La régulation, fruit des rapports de force entre les acteurs et les enjeux qu’ils portent

BUDGET ANNUEL

C. L’importance du contexte, ou la non neutralité de la formulation du problème

1.3.2. La mise sur agenda politique du problème pétrolier, fruit de la convergence d’éléments contextuels favorables

Jusque dans les années 1990, l’exploitation pétrolière est un sujet « intouchable » du fait de son importance économique stratégique pour l’Etat, et d’autant plus qu’elle prend place dans la lointaine région amazonienne que peu d’équatoriens connaissent et qui est considérée comme une « colonie interne » (Jarrin et al., 2016), située en « périphérie de la périphérie » (Acosta, 2009).

Alors que pendant 20 ans, les entreprises publiques et privées y développent des pratiques d’exploitation particulièrement dommageables (Kimerling, 1991), avec le soutien de l’armée en cas de conflit (Little et al., 1992), les plaintes individuelles (pour pertes d’animaux, de terres cultivables) et les rares mobilisations sociales (en cas de fuite importante) peinent à faire évoluer la situation. Pour l’Etat et les entreprises pétrolières, la prise en charge des impacts environnementaux de l’exploitation pétrolière est une opération coûteuse et sans bénéfice concret. Pourquoi alors mettent-ils en place un certain nombre d’instruments de régulations de l’exploitation pétrolière ? En Amazonie équatorienne, les populations souffrent historiquement d’un déficit d’attention de l’Etat, principalement en raison de leur faible nombre et de leur éloignement des centres de décision (à Quito principalement). Elles ne sont pas visibles pour les autorités en place. Le changement de comportement de ces acteurs n’intervient alors pas à un moment anodin, mais dans le cadre de circonstances particulières qui les y contraignent et, à partir de 1987, cette situation change.

D’une part, le 5 mars 1987, l’activité du volcan Reventador provoque deux séismes de magnitudes respectives de 6,1 et 6,9 sur l’échelle de Richter qui, principalement par les glissements de terrain provoqués, entraînent un millier de morts, la rupture de l’oléoduc principal et l’isolement de la région nord-amazonienne pendant plusieurs jours, alors même qu’elle est en pleine situation de crise. Une fois le contact rétabli, l’aide humanitaire afflue et contribue au développement de relations entre ONG et leaders locaux (provision de nourriture, convention entre la mission Carmélite et Medicus Mundi pour l’installation de médecins stagiaires dans la région) et à la médiatisation du territoire.

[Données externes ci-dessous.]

-- ==== Sys2Proof/Tests/Slice0.lean ====
section
/-! SUPPORT. For each statement with hypotheses, a state and operands that meet those of its clauses; and a few single commands whose
result is worked out by hand from the manual. Left out are hypotheses on constants that have no body: a key that opens, an image that
verifies. -/

namespace Sys2Proof.Tests
open Sys2Proof Sys2Proof.Machine

/-- The module after reset with fields set, both held and in force: field, instance, value. -/
def fields (l : List (Fd × Nat × Nat)) : Mach :=
  let m := l.foldl (fun (m : Mach) e => m.setFld e.1 e.2.1 e.2.2) {}
  { m with force := m.regs }

/-- A module that is held off (R435). -/
def off : Mach := { (State.reset).m with powered := false }

/-- Reset, with a timer that has run out at instant 0. -/
def ran (tm : Timer) (m : Mach := {}) : Mach := { m with timers := [(tm, 0)] }

/-- A module whose command port is up on both transports, with a command key in slot 0. -/
def port : Mach :=
  let m := fields [(CMD_CTRL_pcie_en, 0, 1), (CMD_CTRL_udp_en, 0, 1), (RST_STS_phase, 0, 5), (KEY_SLOT_usage, 0, 1)]
  { m with cmd := { m.cmd with perst := false, linkUp := true }, rim := { m.rim with keys := [(0, 0)] } }

/-- A whole packet with the payload, its auth trailer made with the key of `port`. -/
def packet (op page : Byte) (off : Word) (payload : List Byte) : VPacket :=
  let pk : VPacket := { flags := 1, page := page, offset := off, length := BitVec.ofNat 16 payload.length, payload := payload, fresh := 1 }
  { pk with trailer := packetMac 0 (commandHeader { opcode := op, pk := pk }) payload port.cmd.session }

theorem hmac_length (k : Key) (l : List Byte) : (Config.hmacSha256 k l).length = 32 := by simp [Config.hmacSha256]

theorem authKey_port : authKey port .udp = some 0 := by decide

theorem test_passes_privileged : (port.advance 1).passes .udp { opcode := 0x02, pk := packet 0x02 0x05 0x018 [0, 0, 0, 1] }
    ∧ (port.advance 1).passes .pcie { opcode := 0x10, pk := packet 0x10 0x05 0 [] } := by
  constructor <;>
  · refine ⟨rfl, by decide, fun _ => rfl, ?_, by decide, by decide, by decide, by decide, by decide, fun h => absurd h (by decide), fun _ => ⟨by decide, 0, by decide, rfl⟩, by decide, fun h => absurd h (by decide)⟩
    simp [sizeOk, packet, packetMac, hmac_length, hasAuth]

theorem test_StepKeepsMemoryCanonical_premises : State.reset.m.memOk := ⟨by decide, by decide, by decide⟩

theorem test_HeldOffModuleStays_premises : State.HeldOff { pending := [.pciePerst 0], m := off } := ⟨by decide, by decide⟩

theorem test_RegisterWriteStores_premises :
    State.reset.m.mayWrite .manager ∧ mapped 0x05 = true ∧ rimLocked State.reset.m = false ∧ underAdmission State.reset.m 0x05 = false
      ∧ State.reset.m.coil.fifo.length < 32 ∧ max State.reset.m.now 1 / 2 ^ 32 ≤ State.reset.m.coil.wrapNo := by decide

theorem test_PageLockCommitsAndUnlocks_premises :
    (fields [(hCommitted 0x05, 0, 1)]).flag (hCommitted 0x05) = true ∧ State.reset.m.flag (hCommitted 0x05) = false
      ∧ admittedPage 0x0D = false ∧ lockRefusal (State.reset.m.advance 1) .manager 0x0D 0x5EA10001 = none
      ∧ admittedPage 0x30 = true ∧ lockRefusal (State.reset.m.advance 1) .manager 0x30 0x5EA10001 = none := by decide

theorem test_UnmappedPage_premises : mapped 0x40 = false ∧ (fields [(RIM_STS_dbg, 0, 1)]).fld RIM_STS_dbg ≠ 0 := by decide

Parallèlement, la production pétrolière est interrompue pendant 5 mois, entraînant une baisse importante des revenus pétroliers. Dans le cadre de l’OPEP, l’Equateur parvient néanmoins à honorer certaines des livraisons prévues grâce au soutien du Venezuela et du Nigéria (Arauz, 2009).

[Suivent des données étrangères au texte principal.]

/-- Over-current cleared. -/
theorem overCurrent_cleared (hoc : m.flag NRG_PT_STS_oc p = true) (hbelow : (nrgPt m p).below = true) :
    (m.overCurrent p).flag NRG_PT_STS_oc p = false ∧ (m.overCurrent p).evt 0x0E 2 = true
      ∧ nrgPt (m.overCurrent p) p = { nrgPt m p with above := false, below := false } := by
  rw [overCurrent_clears hoc hbelow]
  refine ⟨?_, evt_event _ _ _ _ rfl, ?_⟩
  · unfold Mach.flag
    rw [fld_event _ _ _ _ _ _ rfl]
    exact flag_set _ NRG_PT_STS_oc p false rfl
  · rw [nrgPt_of_nrg (Mach.event_nrg _ _ _ _ (by decide))]
    exact marksTaken_pt m p

end

/-! ### Latches (R360) -/

/-- Accumulator `a` of a point in its latch words. -/
def Mach.accLatched (m : Mach) (p : Nat) (b : Point) (a : Nat) : Mach :=
  ((m.setFld (NRG_L_ACC_LO_w.nth a) p (nthD b.accs a 0 % 2 ^ 32)).setFld (NRG_L_ACC_HI_wrap.nth a) p (nthD b.wraps a 0)).setFld
    (NRG_L_ACC_HI_count.nth a) p (nthD b.accs a 0 / 2 ^ 32)

/-- What the latch words of an accumulator show. -/
def Mach.accShown (m : Mach) (p : Nat) (b : Point) (a : Nat) : Prop :=
  m.fld (NRG_L_ACC_LO_w.nth a) p = nthD b.accs a 0 % 2 ^ 32 ∧ m.fld (NRG_L_ACC_HI_count.nth a) p = nthD b.accs a 0 / 2 ^ 32 % 2 ^ 16
    ∧ m.fld (NRG_L_ACC_HI_wrap.nth a) p = nthD b.wraps a 0 % 2 ^ 8

/-- The latch fields of an accumulator. -/
def accFds (a : Nat) : List Fd := [NRG_L_ACC_LO_w.nth a, NRG_L_ACC_HI_wrap.nth a, NRG_L_ACC_HI_count.nth a]

theorem accFds_apart : ∀ a < 6, ∀ b < 6, a ≠ b → ∀ f ∈ accFds a, ∀ g ∈ accFds b, Fd.clear f g = true := by decide

theorem accFds_own : ∀ a < 6, (accFds a).all Fd.fit = true ∧ Fd.clear (NRG_L_ACC_HI_count.nth a) (NRG_L_ACC_HI_wrap.nth a) = true
    ∧ Fd.clear (NRG_L_ACC_HI_count.nth a) (NRG_L_ACC_LO_w.nth a) = true ∧ Fd.clear (NRG_L_ACC_HI_wrap.nth a) (NRG_L_ACC_LO_w.nth a) = true := by
  decide

theorem accLatched_shown (m : Mach) (p : Nat) (b : Point) {a : Nat} (ha : a < 6) : (m.accLatched p b a).accShown p b a := by
  obtain ⟨hfit, hcw, hcl, hwl⟩ := accFds_own a ha
  simp only [accFds, List.all_cons, List.all_nil, Bool.and_true, Bool.and_eq_true] at hfit
  obtain ⟨hlo, hwrap, hcount⟩ := hfit
  unfold Mach.accLatched
  refine ⟨?_, fld_set _ _ _ _ hcount, ?_⟩
  · rw [fld_set_clear _ _ _ _ _ _ hcl, fld_set_clear _ _ _ _ _ _ hwl, fld_set _ _ _ _ hlo]
    exact Nat.mod_mod ..
  · rw [fld_set_clear _ _ _ _ _ _ hcw]
    exact fld_set _ _ _ _ hwrap

theorem accLatched_fld (m : Mach) (p : Nat) (b : Point) {a : Nat} {g : Fd} (j : Nat) (h : ∀ f ∈ accFds a, Fd.clear f g = true) :
    (m.accLatched p b a).fld g j = m.fld g j := by
  simp only [accFds, List.forall_mem_cons, List.not_mem_nil, false_implies, implies_true, and_true] at h
  obtain ⟨hlo, hwrap, hcount⟩ := h
  unfold Mach.accLatched
  rw [fld_set_clear _ _ _ _ _ _ hcount, fld_set_clear _ _ _ _ _ _ hwrap, fld_set_clear _ _ _ _ _ _ hlo]

/-- The accumulators below `n` latched. -/
theorem accsLatched_show (m : Mach) (p : Nat) (b : Point) {n : Nat} (hn : n ≤ 6) :
    let y := m.each (List.range n) fun a m => m.accLatched p b a
    y.nrg = m.nrg ∧ (∀ a < n, y.accShown p b a)
      ∧ ∀ (g : Fd) (j : Nat), (∀ a < 6, ∀ f ∈ accFds a, Fd.clear f g = true) → y.fld g j = m.fld g j := by
  induction n with
  | zero => exact ⟨rfl, fun a ha => absurd ha (Nat.not_lt_zero a), fun _ _ _ => rfl⟩
  | succ n ih =>
    obtain ⟨hnrg, hshown, hkept⟩ := ih (by omega)
    have hstep : (m.each (List.range (n + 1)) fun a m => m.accLatched p b a)
        = (m.each (List.range n) fun a m => m.accLatched p b a).accLatched p b n := by
      unfold Mach.each
      rw [List.range_succ, List.foldl_append]
      rfl
    dsimp only
    rw [hstep]
    generalize (m.each (List.range n) fun a m => m.accLatched p b a) = y at hnrg hshown hkept
    refine ⟨hnrg, fun a ha => ?_, fun g j h => ?_⟩
    · rcases Nat.lt_succ_iff_lt_or_eq.mp ha with hlt | rfl
      · have hstays : ∀ g ∈ accFds a, (y.accLatched p b n).fld g p = y.fld g p := fun g hg =>
          accLatched_fld y p b p fun f hf => accFds_apart n (by omega) a (by omega) (by omega) f hf g hg
        obtain ⟨hlo, hcount, hwrap⟩ := hshown a hlt
        exact ⟨(hstays _ (by simp [accFds])).trans hlo, (hstays _ (by simp [accFds])).trans hcount, (hstays _ (by simp [accFds])).trans hwrap⟩
      · exact accLatched_shown y p b (by omega)
    · exact (accLatched_fld y p b j (h n (by omega))).trans (hkept g j h)

/-- The words of a latch beside its accumulators. -/
def Mach.tickLatched (m : Mach) (p : Nat) : Mach :=
  (((m.setFld NRG_L_TICK_LO_w p ((nrgPt m p).lastTick % 2 ^ 32)).setFld NRG_L_TICK_HI_w p ((nrgPt m p).lastTick / 2 ^ 32)).setFld
    NRG_L_STS_boot p (((m.setFld NRG_L_TICK_LO_w p ((nrgPt m p).lastTick % 2 ^ 32)).setFld NRG_L_TICK_HI_w p
      ((nrgPt m p).lastTick / 2 ^ 32)).fld TWN_BOOT_n)).setFld NRG_L_STS_dwrap p (dwrapOf (nrgPt m p))

theorem latchPoint_marks (m : Mach) (p : Nat) :
    m.latchPoint p = ((m.tickLatched p).each (List.range 6) fun a y => y.accLatched p (nrgPt m p) a).markLatch p := rfl

theorem tickLatched_shows (m : Mach) (p : Nat) :
    (m.tickLatched p).fld NRG_L_TICK_LO_w p = (nrgPt m p).lastTick % 2 ^ 32
      ∧ (m.tickLatched p).fld NRG_L_TICK_HI_w p = (nrgPt m p).lastTick / 2 ^ 32 % 2 ^ 32
      ∧ (m.tickLatched p).fld NRG_L_STS_boot p = m.fld TWN_BOOT_n ∧ (m.tickLatched p).fld NRG_L_STS_dwrap p = dwrapOf (nrgPt m p) % 2 ^ 6 := by
  unfold Mach.tickLatched
  refine ⟨?_, ?_, ?_, fld_set _ _ _ _ rfl⟩
  · rw [fld_set_clear _ _ _ _ _ _ rfl, fld_set_clear _ _ _ _ _ _ rfl, fld_set_clear _ _ _ _ _ _ rfl, fld_set _ _ _ _ rfl]
    exact Nat.mod_mod ..
  · rw [fld_set_clear _ _ _ _ _ _ rfl, fld_set_clear _ _ _ _ _ _ rfl]
    exact fld_set _ _ _ _ rfl
  · rw [fld_set_clear _ _ _ _ _ _ rfl, fld_set _ _ _ _ rfl, fld_set_clear _ _ _ _ _ _ rfl, fld_set_clear _ _ _ _ _ _ rfl]
    exact Nat.mod_eq_of_lt (fld_lt m TWN_BOOT_n 0)

/-- The mark of a latch: the wraps it compares with, and an event where one has gone round twice. -/
theorem markLatch_shows (m : Mach) (p : Nat) : nrgPt (m.markLatch p) p = { nrgPt m p with latched := (nrgPt m p).wraps }
    ∧ (dwrapOf (nrgPt m p) ≠ 0 → (m.markLatch p).evt 0x0E 4 = true)
    ∧ ∀ (f : Fd) (i : Nat), Fd.noEvt 0x0E f = true → (m.markLatch p).fld f i = m.fld f i := by
  unfold Mach.markLatch
  dsimp only
  split
  next h => exact ⟨nrgPt_onPt_same .., fun hno => absurd h hno, fun f i _ => fld_onPt ..⟩
  next h =>
    refine ⟨?_, fun _ => evt_event _ _ _ _ rfl, fun f i hf => (fld_event _ _ _ _ _ _ hf).trans (fld_onPt ..)⟩
    rw [nrgPt_of_nrg (Mach.event_nrg _ _ _ _ (by decide))]
    exact nrgPt_onPt_same ..

/-- What NRG_PT_CMD.latch shows of a point `b` under index `p` (R360), with the boot count at it. -/
def Mach.latchShown (m : Mach) (p : Nat) (b : Point) (boot : Nat) : Prop :=
  m.fld NRG_L_TICK_LO_w p = b.lastTick % 2 ^ 32 ∧ m.fld NRG_L_TICK_HI_w p = b.lastTick / 2 ^ 32 % 2 ^ 32
    ∧ m.fld NRG_L_STS_boot p = boot ∧ m.fld NRG_L_STS_dwrap p = dwrapOf b % 2 ^ 6 ∧ (∀ a < 6, m.accShown p b a)
    ∧ nrgPt m p = { b with latched := b.wraps } ∧ (dwrapOf b ≠ 0 → m.evt 0x0E 4 = true)

theorem latchPoint_shows (m : Mach) (p : Nat) : (m.latchPoint p).latchShown p (nrgPt m p) (m.fld TWN_BOOT_n) := by
  rw [latchPoint_marks]
  obtain ⟨hlo, hhi, hboot, hdwrap⟩ := tickLatched_shows m p
  obtain ⟨hnrg, hshown, hkept⟩ := accsLatched_show (m.tickLatched p) p (nrgPt m p) (n := 6) (le_refl _)
  generalize ((m.tickLatched p).each (List.range 6) fun a y => y.accLatched p (nrgPt m p) a) = y at hnrg hshown hkept
  obtain ⟨hpt, hevt, hfld⟩ := markLatch_shows y p
  have hsame : nrgPt y p = nrgPt m p := nrgPt_of_nrg hnrg p
  rw [hsame] at hpt hevt
  refine ⟨?_, ?_, ?_, ?_, fun a ha => ?_, hpt, hevt⟩
  · rw [hfld _ _ rfl, hkept _ _ (by decide), hlo]
  · rw [hfld _ _ rfl, hkept _ _ (by decide), hhi]
  · rw [hfld _ _ rfl, hkept _ _ (by decide), hboot]
  · rw [hfld _ _ rfl, hkept _ _ (by decide), hdwrap]
  · have hquiet : ∀ a < 6, ∀ f ∈ accFds a, Fd.noEvt 0x0E f = true := by decide
    obtain ⟨h1, h2, h3⟩ := hshown a ha
    exact ⟨(hfld _ _ (hquiet a ha _ (by simp [accFds]))).trans h1, (hfld _ _ (hquiet a ha _ (by simp [accFds]))).trans h2,
      (hfld _ _ (hquiet a ha _ (by simp [accFds]))).trans h3⟩

theorem accFds_audit : ∀ a < 6, ∀ f ∈ accFds a, (decide (f.page < 256) && decide (f.off < 4096)
    && !(f.page == 7 && (f.off == 0x014 || (decide (COIL_CNT_n.off ≤ f.off) && decide (f.off < COIL_CNT_n.off + 32))))) = true := by decide

/-- The audit record of the write leaves what a latch shows. -/
theorem latchShown_audit {m : Mach} {p : Nat} {b : Point} {boot : Nat} {src : Src} (h : m.latchShown p b boot) :
    (m.auditWrite 0x0E src 0x074 (word 1)).latchShown p b boot := by
  obtain ⟨hlo, hhi, hboot, hdwrap, haccs, hpoint, hevt⟩ := h
  have hacc : ∀ a < 6, ∀ f ∈ accFds a, (m.auditWrite 0x0E src 0x074 (word 1)).fld f p = m.fld f p := fun a ha f hf =>
    fld_audit m 0x0E src 0x074 (word 1) f p (accFds_audit a ha f hf)
  refine ⟨?_, ?_, ?_, ?_, fun a ha => ?_, ?_, fun hd => ?_⟩
  · rw [fld_audit _ _ _ _ _ _ _ rfl, hlo]
  · rw [fld_audit _ _ _ _ _ _ _ rfl, hhi]
  · rw [fld_audit _ _ _ _ _ _ _ rfl, hboot]
  · rw [fld_audit _ _ _ _ _ _ _ rfl, hdwrap]
  · obtain ⟨h1, h2, h3⟩ := haccs a ha
    exact ⟨(hacc a ha _ (by simp [accFds])).trans h1, (hacc a ha _ (by simp [accFds])).trans h2, (hacc a ha _ (by simp [accFds])).trans h3⟩
  · rw [nrgPt_of_nrg (nrg_of_touch (Mach.auditWrite_touch ..) rfl), hpoint]
  · rw [evt_audit _ _ _ _ _ _ _ (by decide) (by decide), hevt hd]

/-! ### Peaks (R362) -/

/-- NRG_PT_CMD.clr_peak of a point. -/
theorem clearPeak_shows (m : Mach) (p : Nat) : (m.nrgCommand p 2).fld NRG_PT_PK_IMP_v p = 0 ∧ (m.nrgCommand p 2).fld NRG_PT_PK_EXP_v p = 0
    ∧ (m.nrgCommand p 2).fld NRG_PT_PK_IMP_T_v p = 0 ∧ (m.nrgCommand p 2).fld NRG_PT_PK_EXP_T_v p = 0 ∧ (m.nrgCommand p 2).nrg = m.nrg := by
  have hdo : m.nrgCommand p 2 = (((m.setFld NRG_PT_PK_IMP_v p 0).setFld NRG_PT_PK_EXP_v p 0).setFld NRG_PT_PK_IMP_T_v p 0).setFld
    NRG_PT_PK_EXP_T_v p 0 := rfl
  rw [hdo]
  refine ⟨?_, ?_, ?_, fld_set _ _ _ _ rfl, rfl⟩
  · rw [fld_set_clear _ _ _ _ _ _ rfl, fld_set_clear _ _ _ _ _ _ rfl, fld_set_clear _ _ _ _ _ _ rfl]
    exact fld_set _ _ _ _ rfl
  · rw [fld_set_clear _ _ _ _ _ _ rfl, fld_set_clear _ _ _ _ _ _ rfl]
    exact fld_set _ _ _ _ rfl
  · rw [fld_set_clear _ _ _ _ _ _ rfl]
    exact fld_set _ _ _ _ rfl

« Depuis 1949, les séismes ont été relativement nombreux mais n'ont pas eu l'ampleur des gros séismes des siècles antérieurs. Une exception, cependant, avec celui de 1987 qui a principalement concerné les provinces orientales, en particulier entre Baeza et Lago Agrio. Ici les victimes (de 1 000 à 5 000 morts selon les estimations) ne sont pas directement liées au séisme, mais aux glissements de terrains et aux coulées de boues que celui-ci a engendrées. Les dégâts occasionnés à l'oléoduc transéquatorien ont par ailleurs sérieusement affecté l'économie du pays en grande partie tributaire des exportations de pétrole (un milliard de dollars de dégâts pour l'essentiel lié aux pertes directes et surtout indirectes enregistrées dans le secteur pétrolier) » (D’Ercole, 1996)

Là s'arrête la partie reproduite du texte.